2) Test the tank water for pH while the CO2 is running, after it has had a chance to circulate and be well mixed with the water. 

The difference is caused by the CO2 (since you were very careful not to make any other changes in the set up) so you can use that drop in the pH to determine how much CO2 is in the water.


----------



## stevenlau (Jul 21, 2009)

My tank water is 6.8 pH, decrease further by ADA AS II to 6.2 before CO2 is on and 5.2 after CO2 is off at night. The Drop Checker is lime green at the last 2 hours before CO2 is off and turn to blue at the morning before CO2 is on.
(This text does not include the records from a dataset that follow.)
-- ==== Sys2Proof/Word.lean ====
section
/-!
DEFINITION. The word types of the ZPL5124 model and the sparse table type.
A `Tab` is a list of (key, value) pairs with rising keys; a key that is not listed reads as a default that the
reader of the table names. The operations over it stand in Sys2Proof/Machine/Ops.lean.
-/

namespace Sys2Proof

/-- A byte of a record or buffer. -/
abbrev Byte := BitVec 8

/-- A 32-bit register word (14 Set-up Register Map). -/
abbrev Word := BitVec 32

/-- A 64-bit value: device time (R8), tags, counters. -/
abbrev Word64 := BitVec 64

/-- Sparse data by number: ports, herds, rings, sources, registers. -/
abbrev Tab (α : Type) := List (Nat × α)

/-- One field of a structure the device writes: byte offset, size in bytes, value (little-endian, R9). -/
abbrev Fld := Nat × Nat × Nat

end Sys2Proof
end

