-- ==== Sys2Proof/Config.lean ====
section
/-!
DEFINITION. What one unit or implementation fixes, and the free values: what the spec leaves open while the device
goes on. A free value has no body; a statement about it holds for every value.
-/

namespace Sys2Proof.Config

/-- FREE VALUE. The n-th draw from the entropy source: nonce (R100), SEED (R103), CAPS generation (R123), challenge
(R502). The spec fixes none of these values. Log 5. -/
opaque entropy : Nat → BitVec 128

/-- FREE VALUE. The n-th value that the spec leaves open for a result the device writes and goes on: what a receiver
or an engine computes by arithmetic the spec does not give. Log 5. -/
opaque freeValue : Nat → Nat

/-- SHA3-256 (R466, R509), as an uninterpreted function of the fields digested. Log 13. -/
opaque sha3 : List Fld → BitVec 256

/-- The unit's identity public key (R496, R508), as a number of 1,312 bytes. Log 13. -/
opaque publicKey : Nat

/-- SHA3-256 of the unit's identity public key, the BIND_HASH of R465 and R501. -/
def identityHash : BitVec 256 := sha3 [(0, 1312, publicKey)]

/-- The unit's DEVICE_TAG (R104): bits [38:0] of the digest of its identity public key. -/
def deviceTag : BitVec 39 := identityHash.setWidth 39

/-- SHA3-256 of Zolovia's root public key (R495), read in SEC_ROOT_HASH. Log 13. -/
opaque rootHash : BitVec 256

/-- Revision ID of the function, which the spec does not give beside its class code (R266). Log 12. -/
opaque revision : BitVec 8

/-- The unit's ML-DSA-44 signing (R496, R508) of a report digest, as an uninterpreted function. Log 13. -/
opaque sign : List Fld → Nat

/-- FREE VALUE. RS symbol i of a codeword that IEEE 802.3 fixes and the spec only names (R167, R168): 0 the Local Fault
sequence, 1 error control blocks. Log 5. -/
opaque stdSymbol : Nat → Nat → BitVec 10

/-! The receiver's arithmetic, where the spec gives widths and no rule of rounding (R61, R63, R65, R71, R80, R94). -/

/-- FREE VALUE. What a result that does not fit its width of Table 3 of Echo, Crosstalk and Equalisation becomes:
width, exact value. Log 54. -/
opaque overflow : Nat → Int → Int

/-- FREE VALUE. The 128-point transform of a block (R61), as the device's 6-bit mantissas and 4-bit exponent round it:
exponent and the 65 bins. Log 54. -/
opaque transform : List Int → Nat × List (Int × Int)

/-- FREE VALUE. The inverse transform of summed bins, scaled by the coefficients' binary point: 64 estimates (R63).
Log 54. -/
opaque inverse : List (Int × Int) → List Int

/-- FREE VALUE. The fixed 8-tap interpolator for the second sample of a symbol, over the estimates of the symbols 3
before to 4 after it (R63). Log 54. -/
opaque interpolate : List Int → Int

/-- FREE VALUE. The 64-phase, 8-tap resampler of a bundle slot: phase, eight reference symbols (R71). Log 54. -/
opaque resample : Nat → List Int → Int

/-- FREE VALUE. A partition's coefficients with their time-domain tail zeroed (R80). Log 54. -/
opaque constrain : List (Int × Int) → List (Int × Int)

/-- FREE VALUE. A corrected sample after a digital gain that is not 0 dB: gain in 0.1 dB, sample (R74). Log 54. -/
opaque gain : Int → Int → Int

/-- FREE VALUE. Binary points of the held coefficients of cancellers and equalisers against their update (R65, R80).
Log 54. -/
opaque cancellerPoint : Nat
opaque equaliserPoint : Nat

/-- FREE VALUE. Gains of the second-order timing loop's two branches (R94): what the detectors and the loop's damping
make of the bandwidth of Table 7. Log 54. -/
opaque loopGain : Int
opaque loopGain2 : Int

/-- FREE VALUE. The bit that closes a page of Clause 73 behind its 48 (R98): device uptime, the page. Log 58. -/
opaque pageBit : Nat → BitVec 48 → Bool

/-- FREE VALUE. Weights of the observation path's half-band filters (R248), which the spec does not give: those at the
odd offsets 1, 3, … 13 from the middle, by number, in units of 2^−16. Log 32. -/
opaque halfBand : Nat → Int

/-! What a passive diagnostic's arithmetic makes of held coefficients, with the front end's response removed (R235, R236). -/

/-- FREE VALUE. Γ in 0.0001 at a round-trip delay in ps: line mode code, echo coefficients, delay. Log 31. -/
opaque reflection : Nat → List (Nat × BitVec 32) → Nat → Int

/-- FREE VALUE. The residual noise floor relative to the pulse in 0.1 dB, from echo coefficients. Log 31. -/
opaque noiseFloor : List (Nat × BitVec 32) → Int

/-- FREE VALUE. Insertion loss at f_k in 0.1 dB: line mode code, FFE taps, analog and digital gain, k. Log 31. -/
opaque lineLoss : Nat → List (Nat × BitVec 32) → Nat → Int → Nat → Nat

/-- FREE VALUE. NEXT loss at f_k in 0.1 dB in one direction: line mode code, the NEXT canceller's coefficients, k. Log
31. -/
opaque nextLoss : Nat → List (Nat × BitVec 32) → Nat → Nat

/-! What the spec takes from IEEE 802.3 by name (R158, R166, R194). -/

/-- FREE VALUE. Bit n of SSPRQ, which IEEE 802.3 Clause 120 defines (R194). Log 59. -/
opaque ssprq : Nat → Bool

/-- FREE VALUE. The RS(544,514) line codeword of a group's 80 blocks, transcoded (R158): line mode code, HOST_FEC_25,
the corrected symbols or blocks the group came in. Log 59. -/
opaque lineCode : Nat → Nat → List (BitVec 10) → List (BitVec 10)

/-- FREE VALUE. A codeword's worth of host-out on a segmented port (R156, R158): line mode code, HOST_FEC_25, its
number in the stream, which places the alignment markers, the kind of its blocks (0 as on the line, 1 idle, 2 LPI, 3
error), its symbols on the line. Log 59. -/
opaque hostCode : Nat → Nat → Nat → Nat → List (BitVec 10) → List (BitVec 10)

/-- FREE VALUE. The idle or LPI codeword that a pass-through port rebuilds (R166, R216): whether LPI, its number in the
stream, the codeword delivered before it. Log 59. -/
opaque idleCode : Bool → Nat → List (BitVec 10) → List (BitVec 10)

end Sys2Proof.Config
end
Just read somewhere that stated having 0 dkH will be impossible to determine the dissolved CO2.

Thank you Diana.


----------



## Diana K (Dec 20, 2007)

I think those colors in the drop checker are correct. Some shade of green indicates about the right level of CO2, and the blue shows very little CO2 in the water.


----------



## stevenlau (Jul 21, 2009)

Glad to know it from you. Thanks


----------



## mikaila31 (Feb 24, 2006)

0 kH means your water has very little buffering ability and the pH will change a lot as you are seeing. You might want to add something to bring that up. Using a calcium fertilizer will do that. For example my hard water, pH 7.6, kH 8, does not like to fluctuate CO2 being on only changes pH by .4-.6 at 30ppm.


----------



## DVS (Nov 20, 2005)

mikaila31 said:


> 0 kH means your water has very little buffering ability and the pH will change a lot as you are seeing. You might want to add something to bring that up. Using a calcium fertilizer will do that. For example my hard water, pH 7.6, kH 8, does not like to fluctuate CO2 being on only changes pH by .4-.6 at 30ppm.


If your pH only changes by .4 to .6, you only have approximately 15 ppm of CO2. The relationship is constant. Calcium chloride and calcium sulfate will have no effect on ph or kH. Calcium carbonate will.


----------



## ashappard (Jun 3, 2006)

over the years, I think many in the hobby have realized that pH fluctuation due to CO2 injection is not harmful to livestock. Too much CO2, that can be harmful. TDS fluctuation, that can be harmful.

if your tank is clean, and the dosing is good - dont fret pH. I dont measure it anymore, going on a few years now.


----------